[Stored data]
* * * * * * * * *
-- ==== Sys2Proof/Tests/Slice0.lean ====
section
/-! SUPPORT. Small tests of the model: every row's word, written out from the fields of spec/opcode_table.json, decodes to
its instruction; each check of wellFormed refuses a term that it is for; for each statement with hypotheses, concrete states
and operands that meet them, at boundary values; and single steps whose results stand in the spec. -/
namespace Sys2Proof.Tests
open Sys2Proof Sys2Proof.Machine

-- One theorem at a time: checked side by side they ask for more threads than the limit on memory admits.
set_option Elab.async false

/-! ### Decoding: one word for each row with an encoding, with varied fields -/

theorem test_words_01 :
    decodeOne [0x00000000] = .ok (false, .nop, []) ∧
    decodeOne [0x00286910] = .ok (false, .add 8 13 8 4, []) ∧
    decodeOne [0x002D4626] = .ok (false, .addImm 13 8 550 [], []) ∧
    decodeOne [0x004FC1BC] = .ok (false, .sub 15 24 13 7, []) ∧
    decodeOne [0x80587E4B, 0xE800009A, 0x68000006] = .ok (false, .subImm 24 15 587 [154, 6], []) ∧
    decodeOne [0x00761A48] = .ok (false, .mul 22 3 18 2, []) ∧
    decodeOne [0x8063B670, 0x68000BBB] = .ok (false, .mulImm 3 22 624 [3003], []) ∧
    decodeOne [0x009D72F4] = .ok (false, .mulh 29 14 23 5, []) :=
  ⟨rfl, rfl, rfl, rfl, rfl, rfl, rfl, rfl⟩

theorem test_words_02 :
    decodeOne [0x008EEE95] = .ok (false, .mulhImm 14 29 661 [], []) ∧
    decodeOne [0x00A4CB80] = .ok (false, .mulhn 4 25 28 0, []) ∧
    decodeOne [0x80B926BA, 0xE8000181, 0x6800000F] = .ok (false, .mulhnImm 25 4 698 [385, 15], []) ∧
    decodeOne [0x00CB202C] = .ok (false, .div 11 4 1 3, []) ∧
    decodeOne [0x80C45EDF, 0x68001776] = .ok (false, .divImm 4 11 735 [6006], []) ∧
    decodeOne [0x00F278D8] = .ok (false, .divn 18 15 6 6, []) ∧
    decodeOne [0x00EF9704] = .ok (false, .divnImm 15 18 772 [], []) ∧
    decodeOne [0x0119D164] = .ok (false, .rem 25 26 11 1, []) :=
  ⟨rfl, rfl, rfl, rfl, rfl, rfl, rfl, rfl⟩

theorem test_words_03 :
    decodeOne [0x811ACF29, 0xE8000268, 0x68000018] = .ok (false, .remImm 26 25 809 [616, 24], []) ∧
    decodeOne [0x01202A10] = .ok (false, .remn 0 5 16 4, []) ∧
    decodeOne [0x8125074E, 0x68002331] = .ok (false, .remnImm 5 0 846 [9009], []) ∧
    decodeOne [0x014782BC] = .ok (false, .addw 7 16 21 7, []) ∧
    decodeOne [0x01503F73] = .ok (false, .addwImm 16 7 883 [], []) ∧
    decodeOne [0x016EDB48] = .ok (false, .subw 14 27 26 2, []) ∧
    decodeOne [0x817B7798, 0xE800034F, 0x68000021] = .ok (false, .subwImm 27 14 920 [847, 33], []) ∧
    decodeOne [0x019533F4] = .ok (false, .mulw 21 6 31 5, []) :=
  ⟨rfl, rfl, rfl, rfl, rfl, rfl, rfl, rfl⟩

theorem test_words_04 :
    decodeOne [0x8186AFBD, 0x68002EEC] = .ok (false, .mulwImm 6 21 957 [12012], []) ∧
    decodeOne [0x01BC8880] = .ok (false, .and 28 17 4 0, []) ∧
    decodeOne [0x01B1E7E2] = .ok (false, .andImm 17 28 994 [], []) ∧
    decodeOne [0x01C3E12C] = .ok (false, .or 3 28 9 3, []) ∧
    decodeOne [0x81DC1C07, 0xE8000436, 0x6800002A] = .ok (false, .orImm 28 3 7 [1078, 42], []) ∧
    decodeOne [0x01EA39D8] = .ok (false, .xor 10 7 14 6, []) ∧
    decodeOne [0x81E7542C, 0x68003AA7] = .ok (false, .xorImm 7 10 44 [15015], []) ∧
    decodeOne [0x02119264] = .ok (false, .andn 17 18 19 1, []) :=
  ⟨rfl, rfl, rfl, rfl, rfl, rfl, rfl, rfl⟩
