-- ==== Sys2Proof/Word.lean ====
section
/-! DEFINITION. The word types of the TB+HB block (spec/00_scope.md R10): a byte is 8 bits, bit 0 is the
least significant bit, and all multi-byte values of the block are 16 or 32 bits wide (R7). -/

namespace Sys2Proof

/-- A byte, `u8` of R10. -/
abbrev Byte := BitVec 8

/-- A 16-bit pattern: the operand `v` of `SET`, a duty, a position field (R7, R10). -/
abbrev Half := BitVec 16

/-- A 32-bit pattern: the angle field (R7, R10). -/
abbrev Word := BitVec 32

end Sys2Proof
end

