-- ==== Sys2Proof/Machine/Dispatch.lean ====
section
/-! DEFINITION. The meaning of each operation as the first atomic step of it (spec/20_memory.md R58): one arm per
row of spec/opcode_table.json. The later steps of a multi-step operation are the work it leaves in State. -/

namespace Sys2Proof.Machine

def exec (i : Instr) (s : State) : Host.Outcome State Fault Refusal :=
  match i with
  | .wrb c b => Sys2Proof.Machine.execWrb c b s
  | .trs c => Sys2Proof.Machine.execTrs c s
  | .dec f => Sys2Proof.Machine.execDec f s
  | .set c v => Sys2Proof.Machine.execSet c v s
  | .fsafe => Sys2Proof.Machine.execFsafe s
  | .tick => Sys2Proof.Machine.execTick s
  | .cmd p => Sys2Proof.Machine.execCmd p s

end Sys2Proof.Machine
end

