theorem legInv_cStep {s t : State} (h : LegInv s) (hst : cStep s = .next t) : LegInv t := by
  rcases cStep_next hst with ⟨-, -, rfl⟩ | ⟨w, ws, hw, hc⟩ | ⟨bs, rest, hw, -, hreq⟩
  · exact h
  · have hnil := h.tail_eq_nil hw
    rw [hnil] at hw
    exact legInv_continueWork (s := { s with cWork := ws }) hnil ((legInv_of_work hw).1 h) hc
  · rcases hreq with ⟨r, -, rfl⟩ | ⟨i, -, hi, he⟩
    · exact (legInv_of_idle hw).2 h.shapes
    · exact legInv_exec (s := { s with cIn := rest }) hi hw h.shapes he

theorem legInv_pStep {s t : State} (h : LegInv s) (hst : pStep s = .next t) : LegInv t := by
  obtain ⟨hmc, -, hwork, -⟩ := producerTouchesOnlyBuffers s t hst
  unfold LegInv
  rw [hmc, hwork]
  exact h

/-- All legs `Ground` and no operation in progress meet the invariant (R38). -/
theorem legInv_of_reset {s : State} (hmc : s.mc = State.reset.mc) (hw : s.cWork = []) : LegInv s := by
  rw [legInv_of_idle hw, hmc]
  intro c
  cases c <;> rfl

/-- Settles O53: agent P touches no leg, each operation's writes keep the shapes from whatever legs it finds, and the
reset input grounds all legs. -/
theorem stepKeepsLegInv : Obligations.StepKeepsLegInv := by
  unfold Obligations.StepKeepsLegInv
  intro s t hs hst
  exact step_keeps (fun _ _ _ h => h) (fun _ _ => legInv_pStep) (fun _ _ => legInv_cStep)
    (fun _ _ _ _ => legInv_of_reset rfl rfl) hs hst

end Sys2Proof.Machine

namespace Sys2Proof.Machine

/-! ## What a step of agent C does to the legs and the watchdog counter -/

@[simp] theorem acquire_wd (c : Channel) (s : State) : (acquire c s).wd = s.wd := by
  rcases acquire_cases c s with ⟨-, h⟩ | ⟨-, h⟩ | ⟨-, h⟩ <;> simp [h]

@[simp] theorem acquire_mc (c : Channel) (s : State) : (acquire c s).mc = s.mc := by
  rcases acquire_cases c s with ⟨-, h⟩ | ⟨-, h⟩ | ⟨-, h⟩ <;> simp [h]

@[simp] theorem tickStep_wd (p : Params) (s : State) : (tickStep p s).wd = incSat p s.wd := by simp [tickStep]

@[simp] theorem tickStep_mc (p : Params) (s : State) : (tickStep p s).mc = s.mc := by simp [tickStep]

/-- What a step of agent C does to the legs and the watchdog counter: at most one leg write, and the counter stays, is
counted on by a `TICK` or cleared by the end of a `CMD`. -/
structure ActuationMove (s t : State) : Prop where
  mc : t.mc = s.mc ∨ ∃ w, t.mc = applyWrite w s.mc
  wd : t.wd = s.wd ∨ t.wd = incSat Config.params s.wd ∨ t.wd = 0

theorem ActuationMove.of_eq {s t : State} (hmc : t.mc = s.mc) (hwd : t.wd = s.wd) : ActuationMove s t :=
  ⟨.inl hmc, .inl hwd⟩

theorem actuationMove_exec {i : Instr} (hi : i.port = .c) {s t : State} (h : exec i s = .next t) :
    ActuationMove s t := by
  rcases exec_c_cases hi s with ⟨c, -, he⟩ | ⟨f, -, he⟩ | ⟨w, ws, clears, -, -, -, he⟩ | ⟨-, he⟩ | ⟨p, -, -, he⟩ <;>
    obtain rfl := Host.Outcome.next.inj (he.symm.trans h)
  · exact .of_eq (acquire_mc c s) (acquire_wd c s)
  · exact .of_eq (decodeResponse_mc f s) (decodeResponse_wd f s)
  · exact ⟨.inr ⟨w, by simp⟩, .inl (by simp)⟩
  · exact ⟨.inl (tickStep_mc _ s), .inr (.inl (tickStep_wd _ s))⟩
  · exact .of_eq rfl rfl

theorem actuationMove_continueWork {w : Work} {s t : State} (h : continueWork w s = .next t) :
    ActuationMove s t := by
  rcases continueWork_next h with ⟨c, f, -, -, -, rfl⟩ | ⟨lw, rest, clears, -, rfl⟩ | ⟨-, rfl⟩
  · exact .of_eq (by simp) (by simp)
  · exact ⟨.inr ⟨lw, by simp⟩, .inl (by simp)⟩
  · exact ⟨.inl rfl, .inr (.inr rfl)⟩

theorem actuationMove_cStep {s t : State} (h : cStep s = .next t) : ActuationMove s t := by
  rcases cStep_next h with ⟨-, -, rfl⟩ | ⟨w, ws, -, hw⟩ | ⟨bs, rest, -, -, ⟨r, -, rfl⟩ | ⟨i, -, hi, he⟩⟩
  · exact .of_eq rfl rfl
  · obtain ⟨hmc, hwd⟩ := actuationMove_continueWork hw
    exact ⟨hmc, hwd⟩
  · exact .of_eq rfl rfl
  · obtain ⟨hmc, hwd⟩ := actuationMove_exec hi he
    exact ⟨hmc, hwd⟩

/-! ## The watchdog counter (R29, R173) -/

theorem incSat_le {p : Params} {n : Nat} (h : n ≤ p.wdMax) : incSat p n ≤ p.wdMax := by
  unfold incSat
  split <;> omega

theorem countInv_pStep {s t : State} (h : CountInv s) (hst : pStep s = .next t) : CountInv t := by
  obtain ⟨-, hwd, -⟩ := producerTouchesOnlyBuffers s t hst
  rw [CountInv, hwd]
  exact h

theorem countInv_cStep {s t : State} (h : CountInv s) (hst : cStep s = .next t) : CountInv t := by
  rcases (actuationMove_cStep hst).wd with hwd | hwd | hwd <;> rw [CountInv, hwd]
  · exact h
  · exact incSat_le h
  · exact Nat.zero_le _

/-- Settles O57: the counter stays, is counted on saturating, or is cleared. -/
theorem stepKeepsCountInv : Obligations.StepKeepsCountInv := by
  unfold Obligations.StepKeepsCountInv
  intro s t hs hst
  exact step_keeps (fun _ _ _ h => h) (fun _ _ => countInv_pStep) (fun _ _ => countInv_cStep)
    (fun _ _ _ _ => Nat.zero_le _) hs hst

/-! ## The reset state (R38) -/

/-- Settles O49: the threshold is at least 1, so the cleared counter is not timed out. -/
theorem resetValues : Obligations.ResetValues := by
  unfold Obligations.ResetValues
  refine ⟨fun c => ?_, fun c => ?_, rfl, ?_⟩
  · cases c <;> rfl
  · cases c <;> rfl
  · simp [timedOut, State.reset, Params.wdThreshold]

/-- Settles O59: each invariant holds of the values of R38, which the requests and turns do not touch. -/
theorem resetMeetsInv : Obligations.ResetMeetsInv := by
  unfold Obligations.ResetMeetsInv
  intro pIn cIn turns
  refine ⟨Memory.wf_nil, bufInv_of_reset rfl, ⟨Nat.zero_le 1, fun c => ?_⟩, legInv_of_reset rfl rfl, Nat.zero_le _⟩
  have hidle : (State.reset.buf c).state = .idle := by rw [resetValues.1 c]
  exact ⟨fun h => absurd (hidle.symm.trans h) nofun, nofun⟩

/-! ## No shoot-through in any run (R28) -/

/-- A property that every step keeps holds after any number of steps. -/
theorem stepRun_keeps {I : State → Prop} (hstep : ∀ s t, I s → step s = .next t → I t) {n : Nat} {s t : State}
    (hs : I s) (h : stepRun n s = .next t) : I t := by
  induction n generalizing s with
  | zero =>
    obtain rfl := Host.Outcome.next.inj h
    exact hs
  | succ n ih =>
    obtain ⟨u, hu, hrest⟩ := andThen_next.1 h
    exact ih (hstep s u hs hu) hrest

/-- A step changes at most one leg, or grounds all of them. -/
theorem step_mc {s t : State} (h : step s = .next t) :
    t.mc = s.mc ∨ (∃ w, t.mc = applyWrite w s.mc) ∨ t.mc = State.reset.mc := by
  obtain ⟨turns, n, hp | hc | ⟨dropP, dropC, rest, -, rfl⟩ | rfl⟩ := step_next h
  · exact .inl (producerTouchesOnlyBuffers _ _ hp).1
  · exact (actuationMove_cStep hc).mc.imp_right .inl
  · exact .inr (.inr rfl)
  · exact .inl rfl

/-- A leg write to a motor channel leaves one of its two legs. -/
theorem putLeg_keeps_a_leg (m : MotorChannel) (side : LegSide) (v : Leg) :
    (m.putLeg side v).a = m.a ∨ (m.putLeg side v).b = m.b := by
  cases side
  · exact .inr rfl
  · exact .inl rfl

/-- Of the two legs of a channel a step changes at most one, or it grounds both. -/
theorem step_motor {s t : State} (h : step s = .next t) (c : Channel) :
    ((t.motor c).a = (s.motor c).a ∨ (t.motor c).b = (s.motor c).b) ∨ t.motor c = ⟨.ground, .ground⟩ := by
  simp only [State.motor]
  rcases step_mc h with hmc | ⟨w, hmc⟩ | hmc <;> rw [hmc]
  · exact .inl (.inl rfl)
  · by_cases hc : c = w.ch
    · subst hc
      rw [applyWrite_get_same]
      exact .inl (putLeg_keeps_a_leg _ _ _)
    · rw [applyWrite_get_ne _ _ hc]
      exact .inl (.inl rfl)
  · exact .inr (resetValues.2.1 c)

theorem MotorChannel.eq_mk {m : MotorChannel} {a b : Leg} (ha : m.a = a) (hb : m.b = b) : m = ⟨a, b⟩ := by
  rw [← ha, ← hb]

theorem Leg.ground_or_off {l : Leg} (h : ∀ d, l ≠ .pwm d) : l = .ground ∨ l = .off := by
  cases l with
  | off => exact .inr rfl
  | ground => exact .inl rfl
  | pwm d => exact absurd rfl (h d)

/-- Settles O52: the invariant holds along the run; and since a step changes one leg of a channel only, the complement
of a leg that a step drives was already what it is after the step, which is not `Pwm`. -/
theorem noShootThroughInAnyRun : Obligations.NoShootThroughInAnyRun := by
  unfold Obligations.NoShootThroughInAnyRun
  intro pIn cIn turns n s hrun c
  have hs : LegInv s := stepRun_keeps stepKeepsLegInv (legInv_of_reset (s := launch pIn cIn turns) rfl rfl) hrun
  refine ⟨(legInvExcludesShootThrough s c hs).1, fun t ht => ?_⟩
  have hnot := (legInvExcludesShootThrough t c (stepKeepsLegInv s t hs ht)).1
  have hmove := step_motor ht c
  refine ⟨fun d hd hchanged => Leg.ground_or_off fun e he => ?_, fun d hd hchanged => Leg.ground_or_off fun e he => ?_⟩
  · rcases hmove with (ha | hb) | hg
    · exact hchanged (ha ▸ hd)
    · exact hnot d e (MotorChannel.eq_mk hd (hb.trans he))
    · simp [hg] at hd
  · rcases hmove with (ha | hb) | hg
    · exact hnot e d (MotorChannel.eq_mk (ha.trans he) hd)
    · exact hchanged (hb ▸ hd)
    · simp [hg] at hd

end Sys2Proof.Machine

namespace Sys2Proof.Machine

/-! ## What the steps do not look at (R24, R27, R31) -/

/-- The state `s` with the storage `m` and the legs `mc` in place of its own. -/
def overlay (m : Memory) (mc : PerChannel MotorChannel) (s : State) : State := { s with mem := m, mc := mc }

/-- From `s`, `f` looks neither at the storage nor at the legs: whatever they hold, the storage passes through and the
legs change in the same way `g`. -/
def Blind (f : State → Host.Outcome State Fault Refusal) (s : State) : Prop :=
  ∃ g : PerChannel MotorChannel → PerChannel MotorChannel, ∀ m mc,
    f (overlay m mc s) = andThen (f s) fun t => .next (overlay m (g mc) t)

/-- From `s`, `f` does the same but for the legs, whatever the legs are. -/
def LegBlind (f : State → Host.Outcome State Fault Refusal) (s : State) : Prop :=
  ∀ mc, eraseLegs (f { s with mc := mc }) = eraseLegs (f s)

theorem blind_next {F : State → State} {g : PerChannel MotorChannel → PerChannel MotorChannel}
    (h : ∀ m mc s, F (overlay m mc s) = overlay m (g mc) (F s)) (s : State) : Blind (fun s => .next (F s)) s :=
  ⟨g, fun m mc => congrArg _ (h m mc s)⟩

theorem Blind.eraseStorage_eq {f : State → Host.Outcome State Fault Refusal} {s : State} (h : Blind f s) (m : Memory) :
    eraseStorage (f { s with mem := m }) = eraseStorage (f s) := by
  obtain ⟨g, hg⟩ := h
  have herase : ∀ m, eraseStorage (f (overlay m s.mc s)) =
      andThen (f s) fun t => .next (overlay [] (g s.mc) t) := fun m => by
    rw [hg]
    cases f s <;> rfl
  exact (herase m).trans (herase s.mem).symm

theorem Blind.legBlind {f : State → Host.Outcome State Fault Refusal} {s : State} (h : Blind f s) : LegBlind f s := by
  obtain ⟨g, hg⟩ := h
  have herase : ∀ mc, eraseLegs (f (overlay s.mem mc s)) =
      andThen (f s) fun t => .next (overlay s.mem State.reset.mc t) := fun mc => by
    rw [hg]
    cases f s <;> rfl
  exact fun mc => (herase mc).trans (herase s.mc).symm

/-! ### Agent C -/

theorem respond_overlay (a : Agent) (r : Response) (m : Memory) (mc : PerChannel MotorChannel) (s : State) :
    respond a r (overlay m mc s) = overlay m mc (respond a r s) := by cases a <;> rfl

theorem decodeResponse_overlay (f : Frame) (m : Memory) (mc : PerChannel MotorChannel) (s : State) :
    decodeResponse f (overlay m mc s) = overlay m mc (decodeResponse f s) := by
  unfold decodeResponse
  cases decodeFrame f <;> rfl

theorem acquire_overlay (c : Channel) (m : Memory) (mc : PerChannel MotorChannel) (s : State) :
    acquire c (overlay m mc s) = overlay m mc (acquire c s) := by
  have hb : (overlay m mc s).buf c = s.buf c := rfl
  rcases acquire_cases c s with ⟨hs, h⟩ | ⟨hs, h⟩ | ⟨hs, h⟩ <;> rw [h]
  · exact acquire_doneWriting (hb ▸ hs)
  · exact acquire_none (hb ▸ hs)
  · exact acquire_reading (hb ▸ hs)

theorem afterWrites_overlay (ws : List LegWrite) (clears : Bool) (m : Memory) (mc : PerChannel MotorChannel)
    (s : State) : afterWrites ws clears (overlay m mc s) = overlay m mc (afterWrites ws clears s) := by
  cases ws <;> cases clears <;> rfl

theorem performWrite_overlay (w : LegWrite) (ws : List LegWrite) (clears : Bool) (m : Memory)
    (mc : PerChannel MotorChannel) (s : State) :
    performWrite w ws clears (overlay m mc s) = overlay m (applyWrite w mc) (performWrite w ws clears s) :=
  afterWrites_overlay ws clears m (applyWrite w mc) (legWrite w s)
* * * * * * * * *
Output the lines above exactly, but only those between the line holding "decodeOne [0x00CB202C] = .ok" and the line holding "decodeOne [0x01C3E12C] = .ok", inclusive.

    decodeOne [0x00CB202C] = .ok (false, .div 11 4 1 3, []) ∧
    decodeOne [0x80C45EDF, 0x68001776] = .ok (false, .divImm 4 11 735 [6006], []) ∧
    decodeOne [0x00F278D8] = .ok (false, .divn 18 15 6 6, []) ∧
    decodeOne [0x00EF9704] = .ok (false, .divnImm 15 18 772 [], []) ∧
    decodeOne [0x0119D164] = .ok (false, .rem 25 26 11 1, []) :=
  ⟨rfl, rfl, rfl, rfl, rfl, rfl, rfl, rfl⟩

theorem test_words_03 :
    decodeOne [0x811ACF29, 0xE8000268, 0x68000018] = .ok (false, .remImm 26 25 809 [616, 24], []) ∧
    decodeOne [0x01202A10] = .ok (false, .remn 0 5 16 4, []) ∧
    decodeOne [0x8125074E, 0x68002331] = .ok (false, .remnImm 5 0 846 [9009], []) ∧
    decodeOne [0x014782BC] = .ok (false, .addw 7 16 21 7, []) ∧
    decodeOne [0x01503F73] = .ok (false, .addwImm 16 7 883 [], []) ∧
    decodeOne [0x016EDB48] = .ok (false, .subw 14 27 26 2, []) ∧
    decodeOne [0x817B7798, 0xE800034F, 0x68000021] = .ok (false, .subwImm 27 14 920 [847, 33], []) ∧
    decodeOne [0x019533F4] = .ok (false, .mulw 21 6 31 5, []) :=
  ⟨rfl, rfl, rfl, rfl, rfl, rfl, rfl, rfl⟩

theorem test_words_04 :
    decodeOne [0x8186AFBD, 0x68002EEC] = .ok (false, .mulwImm 6 21 957 [12012], []) ∧
    decodeOne [0x01BC8880] = .ok (false, .and 28 17 4 0, []) ∧
    decodeOne [0x01B1E7E2] = .ok (false, .andImm 17 28 994 [], []) ∧
    decodeOne [0x01C3E12C] = .ok (false, .or 3 28 9 3, []) ∧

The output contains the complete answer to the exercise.